Data provided:
>>>>

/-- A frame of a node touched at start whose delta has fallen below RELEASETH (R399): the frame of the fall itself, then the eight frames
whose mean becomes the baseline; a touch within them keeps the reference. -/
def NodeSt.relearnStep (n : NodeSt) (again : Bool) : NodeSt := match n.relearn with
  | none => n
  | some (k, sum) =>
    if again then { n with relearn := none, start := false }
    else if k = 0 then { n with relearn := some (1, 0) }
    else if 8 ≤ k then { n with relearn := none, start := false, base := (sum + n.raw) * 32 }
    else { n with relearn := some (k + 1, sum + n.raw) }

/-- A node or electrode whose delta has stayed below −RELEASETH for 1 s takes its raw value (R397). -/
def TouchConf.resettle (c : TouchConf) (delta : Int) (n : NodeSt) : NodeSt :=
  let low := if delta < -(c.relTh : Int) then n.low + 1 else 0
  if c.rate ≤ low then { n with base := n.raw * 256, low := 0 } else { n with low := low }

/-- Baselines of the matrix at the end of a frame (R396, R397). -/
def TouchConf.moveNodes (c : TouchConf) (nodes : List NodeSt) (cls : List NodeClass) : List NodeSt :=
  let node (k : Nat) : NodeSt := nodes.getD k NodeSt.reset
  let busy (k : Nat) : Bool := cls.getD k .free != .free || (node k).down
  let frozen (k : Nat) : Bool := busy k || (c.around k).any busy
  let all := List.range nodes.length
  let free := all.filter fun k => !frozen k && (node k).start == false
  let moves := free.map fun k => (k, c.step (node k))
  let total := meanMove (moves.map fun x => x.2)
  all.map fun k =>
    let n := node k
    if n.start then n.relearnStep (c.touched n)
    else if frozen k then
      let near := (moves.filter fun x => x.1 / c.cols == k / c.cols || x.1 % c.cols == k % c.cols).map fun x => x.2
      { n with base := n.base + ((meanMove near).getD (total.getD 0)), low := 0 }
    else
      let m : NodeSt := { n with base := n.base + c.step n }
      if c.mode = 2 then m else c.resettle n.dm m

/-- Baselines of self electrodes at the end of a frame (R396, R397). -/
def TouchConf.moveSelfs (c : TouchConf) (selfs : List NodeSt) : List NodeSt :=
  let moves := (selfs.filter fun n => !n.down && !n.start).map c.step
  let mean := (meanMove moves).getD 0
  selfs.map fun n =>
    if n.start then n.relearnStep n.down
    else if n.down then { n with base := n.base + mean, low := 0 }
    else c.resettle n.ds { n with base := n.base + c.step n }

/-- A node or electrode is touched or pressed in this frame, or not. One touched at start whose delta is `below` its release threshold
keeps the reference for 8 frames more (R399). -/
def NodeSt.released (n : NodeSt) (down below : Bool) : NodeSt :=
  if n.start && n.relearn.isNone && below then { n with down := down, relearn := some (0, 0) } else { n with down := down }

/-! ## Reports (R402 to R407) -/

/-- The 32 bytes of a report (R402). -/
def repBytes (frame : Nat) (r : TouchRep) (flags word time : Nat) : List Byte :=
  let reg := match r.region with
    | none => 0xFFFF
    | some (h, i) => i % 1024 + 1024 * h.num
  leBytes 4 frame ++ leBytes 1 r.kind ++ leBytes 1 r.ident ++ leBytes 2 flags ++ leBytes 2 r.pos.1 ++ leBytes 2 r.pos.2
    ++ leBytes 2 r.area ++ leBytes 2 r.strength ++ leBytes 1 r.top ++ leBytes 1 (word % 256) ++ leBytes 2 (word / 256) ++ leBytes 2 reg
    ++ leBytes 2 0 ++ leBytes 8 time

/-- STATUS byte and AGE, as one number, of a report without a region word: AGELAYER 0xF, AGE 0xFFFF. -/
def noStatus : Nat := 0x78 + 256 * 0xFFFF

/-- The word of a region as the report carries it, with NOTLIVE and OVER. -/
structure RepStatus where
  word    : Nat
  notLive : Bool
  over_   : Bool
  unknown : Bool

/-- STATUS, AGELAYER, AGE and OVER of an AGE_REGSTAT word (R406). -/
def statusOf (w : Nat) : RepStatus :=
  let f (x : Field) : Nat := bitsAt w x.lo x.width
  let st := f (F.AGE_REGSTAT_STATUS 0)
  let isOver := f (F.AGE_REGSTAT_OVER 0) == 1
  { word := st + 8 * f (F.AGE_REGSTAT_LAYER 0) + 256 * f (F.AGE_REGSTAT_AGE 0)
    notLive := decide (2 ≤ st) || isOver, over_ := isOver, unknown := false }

<<<<
>>>>

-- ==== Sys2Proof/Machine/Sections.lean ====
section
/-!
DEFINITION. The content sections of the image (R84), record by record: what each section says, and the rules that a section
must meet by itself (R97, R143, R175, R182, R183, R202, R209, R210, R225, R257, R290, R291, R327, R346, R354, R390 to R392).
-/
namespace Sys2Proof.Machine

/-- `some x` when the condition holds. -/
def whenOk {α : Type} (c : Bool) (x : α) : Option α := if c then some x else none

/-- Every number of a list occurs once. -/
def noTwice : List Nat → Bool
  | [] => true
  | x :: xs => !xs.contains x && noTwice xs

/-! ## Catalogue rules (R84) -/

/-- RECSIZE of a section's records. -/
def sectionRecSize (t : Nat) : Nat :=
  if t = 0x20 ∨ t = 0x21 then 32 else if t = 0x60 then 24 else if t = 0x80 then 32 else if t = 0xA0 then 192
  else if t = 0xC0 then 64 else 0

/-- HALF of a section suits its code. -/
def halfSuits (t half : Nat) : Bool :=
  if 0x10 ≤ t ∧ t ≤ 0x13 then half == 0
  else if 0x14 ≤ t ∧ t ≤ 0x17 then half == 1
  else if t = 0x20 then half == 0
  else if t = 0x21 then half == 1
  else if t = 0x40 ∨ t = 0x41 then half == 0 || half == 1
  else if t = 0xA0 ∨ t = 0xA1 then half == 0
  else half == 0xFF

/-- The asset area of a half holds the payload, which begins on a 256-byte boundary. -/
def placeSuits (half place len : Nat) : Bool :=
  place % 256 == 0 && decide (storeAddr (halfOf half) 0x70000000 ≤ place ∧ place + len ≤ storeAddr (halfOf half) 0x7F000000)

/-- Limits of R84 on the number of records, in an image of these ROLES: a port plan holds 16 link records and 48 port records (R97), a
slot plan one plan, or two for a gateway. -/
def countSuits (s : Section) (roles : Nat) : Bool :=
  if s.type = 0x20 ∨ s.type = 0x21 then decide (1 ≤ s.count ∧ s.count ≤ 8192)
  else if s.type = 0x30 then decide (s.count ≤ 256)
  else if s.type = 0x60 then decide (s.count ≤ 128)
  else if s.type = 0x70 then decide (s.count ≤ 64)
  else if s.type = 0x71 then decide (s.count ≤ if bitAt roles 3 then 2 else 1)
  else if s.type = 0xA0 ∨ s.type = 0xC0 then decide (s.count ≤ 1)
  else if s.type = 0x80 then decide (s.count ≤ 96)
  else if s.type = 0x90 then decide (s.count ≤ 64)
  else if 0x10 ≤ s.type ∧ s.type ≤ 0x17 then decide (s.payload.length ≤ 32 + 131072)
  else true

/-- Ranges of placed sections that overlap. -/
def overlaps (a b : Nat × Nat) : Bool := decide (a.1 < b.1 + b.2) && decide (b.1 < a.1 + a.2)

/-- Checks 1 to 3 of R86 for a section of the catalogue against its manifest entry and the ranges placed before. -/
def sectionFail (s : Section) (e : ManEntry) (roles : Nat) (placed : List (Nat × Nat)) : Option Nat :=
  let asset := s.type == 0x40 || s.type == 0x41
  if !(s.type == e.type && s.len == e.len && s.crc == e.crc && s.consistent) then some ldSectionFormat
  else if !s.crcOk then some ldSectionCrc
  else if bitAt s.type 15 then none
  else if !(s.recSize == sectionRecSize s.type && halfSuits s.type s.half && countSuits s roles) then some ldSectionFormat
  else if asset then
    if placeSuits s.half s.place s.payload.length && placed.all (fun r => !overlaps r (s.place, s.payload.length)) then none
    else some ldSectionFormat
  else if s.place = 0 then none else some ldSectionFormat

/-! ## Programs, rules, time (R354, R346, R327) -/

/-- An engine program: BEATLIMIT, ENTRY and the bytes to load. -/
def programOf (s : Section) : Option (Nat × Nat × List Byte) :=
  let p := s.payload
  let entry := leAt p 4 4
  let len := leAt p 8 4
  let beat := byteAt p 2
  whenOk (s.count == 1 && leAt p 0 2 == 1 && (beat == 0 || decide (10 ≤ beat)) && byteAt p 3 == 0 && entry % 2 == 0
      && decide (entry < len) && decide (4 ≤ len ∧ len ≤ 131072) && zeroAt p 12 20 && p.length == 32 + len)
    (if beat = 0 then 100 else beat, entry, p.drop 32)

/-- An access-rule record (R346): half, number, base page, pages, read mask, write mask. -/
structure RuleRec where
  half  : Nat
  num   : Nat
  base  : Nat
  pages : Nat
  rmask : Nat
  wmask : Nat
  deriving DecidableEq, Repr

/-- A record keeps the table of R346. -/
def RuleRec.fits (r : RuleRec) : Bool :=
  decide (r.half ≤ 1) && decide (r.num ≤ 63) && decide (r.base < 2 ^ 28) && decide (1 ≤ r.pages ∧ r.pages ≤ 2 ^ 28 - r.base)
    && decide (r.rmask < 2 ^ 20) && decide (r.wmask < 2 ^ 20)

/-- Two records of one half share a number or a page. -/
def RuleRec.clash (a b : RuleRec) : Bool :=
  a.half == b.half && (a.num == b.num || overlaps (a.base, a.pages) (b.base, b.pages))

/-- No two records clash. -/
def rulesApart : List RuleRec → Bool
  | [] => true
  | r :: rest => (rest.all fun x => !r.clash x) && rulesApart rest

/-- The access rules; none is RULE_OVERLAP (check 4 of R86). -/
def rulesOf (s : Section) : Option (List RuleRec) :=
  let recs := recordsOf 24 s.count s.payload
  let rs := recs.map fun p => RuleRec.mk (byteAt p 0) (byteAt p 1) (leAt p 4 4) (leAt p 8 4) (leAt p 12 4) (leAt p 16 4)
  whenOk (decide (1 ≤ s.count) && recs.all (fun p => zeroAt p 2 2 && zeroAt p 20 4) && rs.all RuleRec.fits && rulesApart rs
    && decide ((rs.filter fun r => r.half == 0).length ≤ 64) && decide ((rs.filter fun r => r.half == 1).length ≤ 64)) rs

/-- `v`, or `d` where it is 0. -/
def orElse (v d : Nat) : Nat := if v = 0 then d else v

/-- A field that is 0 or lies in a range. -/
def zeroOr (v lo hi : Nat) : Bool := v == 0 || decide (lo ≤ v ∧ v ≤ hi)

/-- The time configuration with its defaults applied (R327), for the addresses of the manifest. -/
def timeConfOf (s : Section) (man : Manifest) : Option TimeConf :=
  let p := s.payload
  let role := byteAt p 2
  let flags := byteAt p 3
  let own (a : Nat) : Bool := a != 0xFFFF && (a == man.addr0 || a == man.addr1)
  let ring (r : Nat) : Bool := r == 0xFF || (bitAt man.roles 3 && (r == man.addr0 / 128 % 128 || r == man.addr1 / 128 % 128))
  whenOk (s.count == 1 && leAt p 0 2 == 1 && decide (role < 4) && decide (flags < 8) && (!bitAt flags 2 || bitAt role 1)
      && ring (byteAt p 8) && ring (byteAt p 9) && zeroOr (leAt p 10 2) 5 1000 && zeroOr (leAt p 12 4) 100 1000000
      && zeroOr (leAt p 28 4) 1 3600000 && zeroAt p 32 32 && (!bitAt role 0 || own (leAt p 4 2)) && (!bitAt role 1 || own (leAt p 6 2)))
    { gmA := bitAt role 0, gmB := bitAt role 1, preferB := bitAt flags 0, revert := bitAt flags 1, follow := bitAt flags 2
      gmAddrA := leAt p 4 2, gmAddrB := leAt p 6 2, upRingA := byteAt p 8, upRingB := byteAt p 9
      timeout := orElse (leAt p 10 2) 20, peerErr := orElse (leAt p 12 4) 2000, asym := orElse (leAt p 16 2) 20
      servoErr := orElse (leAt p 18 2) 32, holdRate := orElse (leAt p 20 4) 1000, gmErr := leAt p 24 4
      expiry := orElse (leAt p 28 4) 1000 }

<<<<

What you should do: Take the listing above and repeat exactly the lines from the one containing "def sectionFail (s" through the one containing "else if bitAt s.type 15 then none", both included.

Problem solution:
def sectionFail (s : Section) (e : ManEntry) (roles : Nat) (placed : List (Nat × Nat)) : Option Nat :=
  let asset := s.type == 0x40 || s.type == 0x41
  if !(s.type == e.type && s.len == e.len && s.crc == e.crc && s.consistent) then some ldSectionFormat
  else if !s.crcOk then some ldSectionCrc
  else if bitAt s.type 15 then none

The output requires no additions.